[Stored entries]
/-- A configuration reply arrives (R146). -/
def Dev.rxCfgReply (d : Dev) (p : Nat) (ok : Bool) (bytes : List Byte) : Dev :=
  if (d.port p).link.st = .off then d else
  let (d1, good) := d.frameGood p ok bytes 0x38 44
  if !good then d1
  else match (d1.port p).svc.req with
    | some r =>
      if r.sent ∧ beNat ((bytes.drop 1).take 2) = r.sseq.toNat ∧ r.kind.length = 44 then d1.cfgReply p r.kind bytes else d1
    | none => d1

/-- The reply is still missing 20 µs after its request (R146): it is repeated once, and a policy write lost twice has
failed (R163). A delay request without its response is followed by a new one. -/
def Dev.cfgLost (d : Dev) (p : Nat) : Dev :=
  match (d.port p).svc.req with
  | some r =>
    if !r.sent then d
    else
      let d1 := d.passTo (r.sentAt + 20000 * nsUnit)
      if r.kind.length ≠ 44 then d1.updPort p fun x => { x with svc := { x.svc with req := none }, delay := { x.delay with due := true } }
      else if !r.repeated then d1.updPort p fun x => { x with svc := { x.svc with req := some { r with sent := false, repeated := true } } }
      else d1.updPort p fun x => { x with svc := { x.svc with req := none, cfgFail := x.svc.cfgFail || decide (r.kind = .writePolicy) } }
  | none => d

/-! ### Delay (R148) -/

/-- Largest less smallest of a list. -/
def spreadOf (l : List Int) : Nat := ((l.max?.getD 0) - (l.min?.getD 0)).toNat

/-- The mean of a window of round trips in 62.5 ps, halved, in 0.125 ns. -/
def delayMean (w : List Int) : Nat := (rndDiv w.sum (4 * w.length)).toNat

/-- A window becomes the port's (R148). -/
def PortDelay.useWindow (x : PortDelay) (w : List Int) : PortDelay :=
  { x with window := w, valid := true, dPort := delayMean w, spread := Nat.min 127 (spreadOf w / 2) }

/-- A completed exchange with round trip `rtt` in 62.5 ps (R148). -/
def Dev.delayExchange (d : Dev) (p : Nat) (rtt : Int) : Dev :=
  let x := (d.port p).delay
  let set (d : Dev) (y : PortDelay) : Dev := d.updPort p fun z => { z with delay := y }
  let d0 := d.count 0x154
  if !x.valid then
    let w := rtt :: x.window
    if w.length < 16 then set d0 { x with window := w } else (set d0 (x.useWindow w)).checkTiming p
  else match x.fresh with
    | some f =>
      let w := rtt :: f
      if w.length < 16 then set d0 { x with fresh := some w } else (set d0 ({ x with fresh := none, excl := 0 }.useWindow w)).checkTiming p
    | none =>
      if (rtt - 4 * x.dPort).natAbs ≤ 4 * x.thr then
        (set d0 ({ x with excl := 0 }.useWindow ((rtt :: x.window).take 16))).checkTiming p
      else
        let d1 := d0.onCp fun c => { c with dlyJump := Sparse.upd 0 p satInc c.dlyJump }
        if x.excl + 1 < 4 then set d1 { x with excl := x.excl + 1 }
        else (set d1 { x with excl := 0, fresh := some [] }).raiseAt srcDelayJump p 0 p

/-- A stamp of an edge in 62.5 ps: the counter at the present cycle of CK_TB, and the tap within it (R148, R312, R323). -/
def Dev.tapStamp (d : Dev) (tap : Nat) : Nat := (d.tm.now - rated d.tm.servo.d (d.tm.up % nsUnit)) / tapUnit + tap % 16

/-- A delay response arrives (R146, R148). -/
def Dev.rxDelay (d : Dev) (p : Nat) (ok : Bool) (bytes : List Byte) (tap : Nat) : Dev :=
  if (d.port p).link.st = .off then d else
  let (d1, good) := d.frameGood p ok bytes 0x48 16
  if !good then d1
  else match (d1.port p).svc.req with
    | some { kind := .delay t1, sseq := q, sent := true, .. } =>
      if beNat ((bytes.drop 1).take 2) ≠ q.toNat then d1
      else
        let turn := beNat ((bytes.drop 3).take 4)
        let d2 := d1.updPort p fun x => { x with svc := { x.svc with req := none } }
        d2.delayExchange p ((d2.tapStamp tap : Int) - t1 - 2 * turn)
    | _ => d1

/-! ### Up frames -/

/-- A counter of port `p` changes; one of a port in OFF keeps its value (R166). -/
def Dev.countCp (d : Dev) (p : Nat) (f : CpState → CpState) : Dev := if (d.port p).link.st = .off then d else d.onCp f

/-- The status bits of an up frame raise their sources (R141); ILK and EDGE_LATE tell of an event since the frame before. -/
def Dev.statusSources (d : Dev) (p : Nat) (st : Dword) : Dev :=
  let b (i : Nat) : Bool := st.getLsbD i
  let c (k : Nat) : Cause := causeOf (srcCell k) p st p
  let level (d : Dev) (x : Nat × Bool) : Dev := d.hold (c x.1) x.2
  let evt (d : Dev) (x : Nat × Bool) : Dev :=
    let d1 := d.setAsserted (srcCell x.1) p x.2
    if x.2 then d1.raise (c x.1) else d1
  let d1 := level d (0, decide (st.toNat / 2 ^ 52 ≠ 0))
  let d2 := evt d1 (1, b 37)
  let d3 := [(2, b 35), (3, b 34)].foldl level d2
  let d4 := evt d3 (4, b 33)
  [(5, b 32), (6, b 31 || b 30), (7, b 29 || b 28), (8, b 27), (9, b 26), (10, b 25)].foldl level d4

/-- A cell temperature as the thermal block keeps it (R423): broken with TS_BAD or outside −55 to +200 °C. -/
def cellTemp (bad : Bool) (w : Half) : Half :=
  if bad ∨ w.toInt < -55 * 128 ∨ 200 * 128 < w.toInt then 0x8000 else w

/-- The measurement words, status words and arrival of an accepted up frame with bytes 2–31 `body` (R56, R141, R423). -/
def Dev.writeUp (d : Dev) (p : Nat) (body : List Byte) : Dev :=
  let word (i : Nat) : Half := BitVec.ofNat 16 (beNat ((body.drop (6 + 2 * i)).take 2))
  let st : Dword := BitVec.ofNat 64 (beNat ((body.drop 22).take 8))
  let d1 := d.onRe fun r => { r with mem := { r.mem with
    meas := (List.range 4).foldl (fun m j => Sparse.set 0 (0x300 + 4 * p + j) (word (8 + j)) m)
      ((List.range 8).foldl (fun m i => Sparse.set 0 (96 * i + p) (word i) m) r.mem.meas)
    arrived := Sparse.set false p true r.mem.arrived } }
  let d2 := d1.updLink p fun l => { l with status := st, accepted := true, cmdLink := st.getLsbD 18 }
  let d3 := d2.onTh fun t => { t with
    val := Sparse.set 0x8000 (25 + 2 * p) (cellTemp (st.getLsbD 27) (word 7))
      (Sparse.set 0x8000 (24 + 2 * p) (cellTemp (st.getLsbD 27) (word 6)) t.val)
    cellAt := Sparse.set 0 p d.tm.up t.cellAt }
  d3.statusSources p st

/-- The base sample in progress, and its instant; with no route running, of the grid that stands (R583). -/
def Dev.sampleNow (d : Dev) : Option Nat :=
  if d.re.grid.live then (if d.re.grid.instants = 0 then none else some (d.re.instant (d.re.grid.instants - 1)))
  else match d.cp.grid with
    | some (tb, off, _) =>
      let ms := d.tm.now / msUnit
      let at_ := (d.tm.now - ms * msUnit) / nsUnit
      if tb = 0 then none
      else if off ≤ at_ then some (ms * msUnit + ((at_ - off) / tb * tb + off) * nsUnit)
      else some (ms * msUnit + off * nsUnit - tb * nsUnit)
    | none => none

/-- t_cut of the sample in progress has passed (R142); without a route there is no t_dl to miss. -/
def Dev.afterCut (d : Dev) (inst : Nat) : Bool :=
  d.re.grid.live && decide (inst + ((d.re.hdrAt (d.re.grid.instants - 1)).tDl - 64) * nsUnit < d.tm.now)

/-- Bytes 2–31 of an up frame name the sample in progress and come before its cut-off (R142). -/
def Dev.takesUp (d : Dev) (body : List Byte) : Bool :=
  match d.sampleNow with
  | some inst => decide (beNat ((body.drop 2).take 4) = pstart inst % 2 ^ 32) && !d.afterCut inst
  | none => false

/-- An up frame that the active forwards shows that its port has reached READY (R155, R355). -/
def Dev.noteFar (d : Dev) (p : Nat) : Dev :=
  if d.follows p ∧ (d.port p).far = .detect then d.updPort p fun x => { x with far := .ready } else d

/-- Accepted frames in LOST while a grid stands without a running route: 16 of consecutive samples lead to READY (R155, R583). -/
def Dev.okStanding (d : Dev) (p inst : Nat) : Dev :=
  let l := (d.port p).link
  let tb := (d.cp.grid.map (·.1)).getD 0
  let run := if l.okAt + tb * nsUnit = inst then l.okRun + 1 else if l.okAt = inst then l.okRun else 1
  if l.st ≠ .lost then d
  else if 16 ≤ run then d.foundAgain p
  else d.updLink p fun l => { l with okRun := run, okAt := inst }

/-- The acceptance of bytes 2–31 of an up frame on port `p` (R142). -/
def Dev.acceptUp (d : Dev) (p : Nat) (body : List Byte) : Dev :=
  match d.sampleNow with
  | none => d.countCp p fun c => { c with seqErr := Sparse.upd 0 p satInc c.seqErr }
  | some inst =>
    if beNat ((body.drop 2).take 4) ≠ pstart inst % 2 ^ 32 then d.countCp p fun c => { c with seqErr := Sparse.upd 0 p satInc c.seqErr }
    else if d.afterCut inst then d.countCp p fun c => { c with late := Sparse.upd 0 p satInc c.late }
    else
      let d1 := ((d.count 0x151).writeUp p body).noteFar p
      if d1.re.grid.live then d1.noteInput (d1.re.grid.instants - 1) p body else d1.okStanding p inst

/-- An up frame arrives (R142); the active forwards that of a single-homed cell to its partner (R355). -/
def Dev.rxUp (d : Dev) (p : Nat) (ok : Bool) (bytes : List Byte) : Dev :=
  if (d.port p).link.st = .off then d
  else
    let (d1, good) := d.frameGood p ok bytes 0x18 36
    if !good ∨ !(d1.port p).link.st.serves then d1
    else
      let body := (bytes.drop 1).take 30
      let d2 := d1.acceptUp p body
      if d2.active ∧ ((d2.cellEntry p).map (·.single)).getD false ∧ d1.takesUp body then
        d2.toPartner { cls := 4, dst := d2.partnerAddr.zeroExtend 7, src := d2.myAddr, aux := BitVec.ofNat 16 (p * 512)
                       blocks := (chunksOf 8 4 (body ++ [0, 0])).map fun b => BitVec.ofNat 64 (beNat b) }
      else d2

/-! ### The cut-off (R142, R160) -/

/-- The forwarded frames of a cell that the standby only follows stay away: the active's port counts as LOST, as it does there (R160, R373). The
standby's own port stands in OFF and declares no loss (log 204). -/
def Dev.farLost (d : Dev) (p : Nat) : Dev :=
  d.updPort p fun x => { x with far := .lost, link := { x.link with okRun := 0, assume := d.pn 0x1C41 == 1 } }

/-- One port at t_cut. DESIGN CHOICE: R142 counts MISS and MISS_RUN at t_cut, which only a running route has; on the grid that stands without a
route nothing is counted (log 191). -/
def Dev.cutPort (d : Dev) (p : Nat) : Dev :=
  let l := (d.port p).link
  let st := d.portSt p
  if !(d.armOf p).isSome ∨ !(decide (st = .ready) || decide (st = .run) || decide (st = .lost)) then d
  else if l.accepted then
    let d1 := d.updLink p fun l => { l with upOk := true, missRun := 0, okRun := Nat.min (l.okRun + 1) 16 }
    if st = .lost ∧ 15 ≤ l.okRun then (if d.follows p then d1.updPort p fun x => { x with far := .ready } else d1.foundAgain p) else d1
  else
    let d1 := (d.updLink p fun l => { l with upOk := false, missRun := Nat.min (l.missRun + 1) 15, okRun := 0 }).countCp p fun c =>
      { c with miss := Sparse.upd 0 p satInc c.miss }
    if st = .run ∧ d.pn 0x1800 ≤ l.missRun + 1 then (if d.follows p then d1.farLost p else d1.linkLost p) else d1

/-- t_cut of the next base sample (R142). -/
def Dev.cutoff (d : Dev) : Dev :=
  let k := d.re.grid.cutoffs
  if !d.re.grid.live ∨ d.re.grid.instants ≤ k then d
  else
    let d1 := d.advanceTo (d.re.instant k + (d.re.hdr.tDl - 64) * nsUnit)
    let d2 := d1.onRe fun r => { r with grid := { r.grid with cutoffs := k + 1 } }
    (List.range 96).foldl Dev.cutPort d2

/-! ### Beacons (R143) -/

/-- ARR of port `p` for a beacon that leaves next, in 2⁻⁴⁰ ns (R143). -/
def Dev.arrival (d : Dev) (p : Nat) : Nat :=
  (((d.port p).freeAt d.tm.now / 2 ^ 36 * 2 ^ 36 : Nat) + ((d.port p).delay.dPort + d.pz (0x1840 + p)) * 2 ^ 37 : Int).toNat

__Requirement__: The expected answer is a copy of every line in the entries that holds the word "updLink".

__Response to the task__:
  let d2 := d1.updLink p fun l => { l with status := st, accepted := true, cmdLink := st.getLsbD 18 }
  else d.updLink p fun l => { l with okRun := run, okAt := inst }
    let d1 := d.updLink p fun l => { l with upOk := true, missRun := 0, okRun := Nat.min (l.okRun + 1) 16 }
    let d1 := (d.updLink p fun l => { l with upOk := false, missRun := Nat.min (l.missRun + 1) 15, okRun := 0 }).countCp p fun c =>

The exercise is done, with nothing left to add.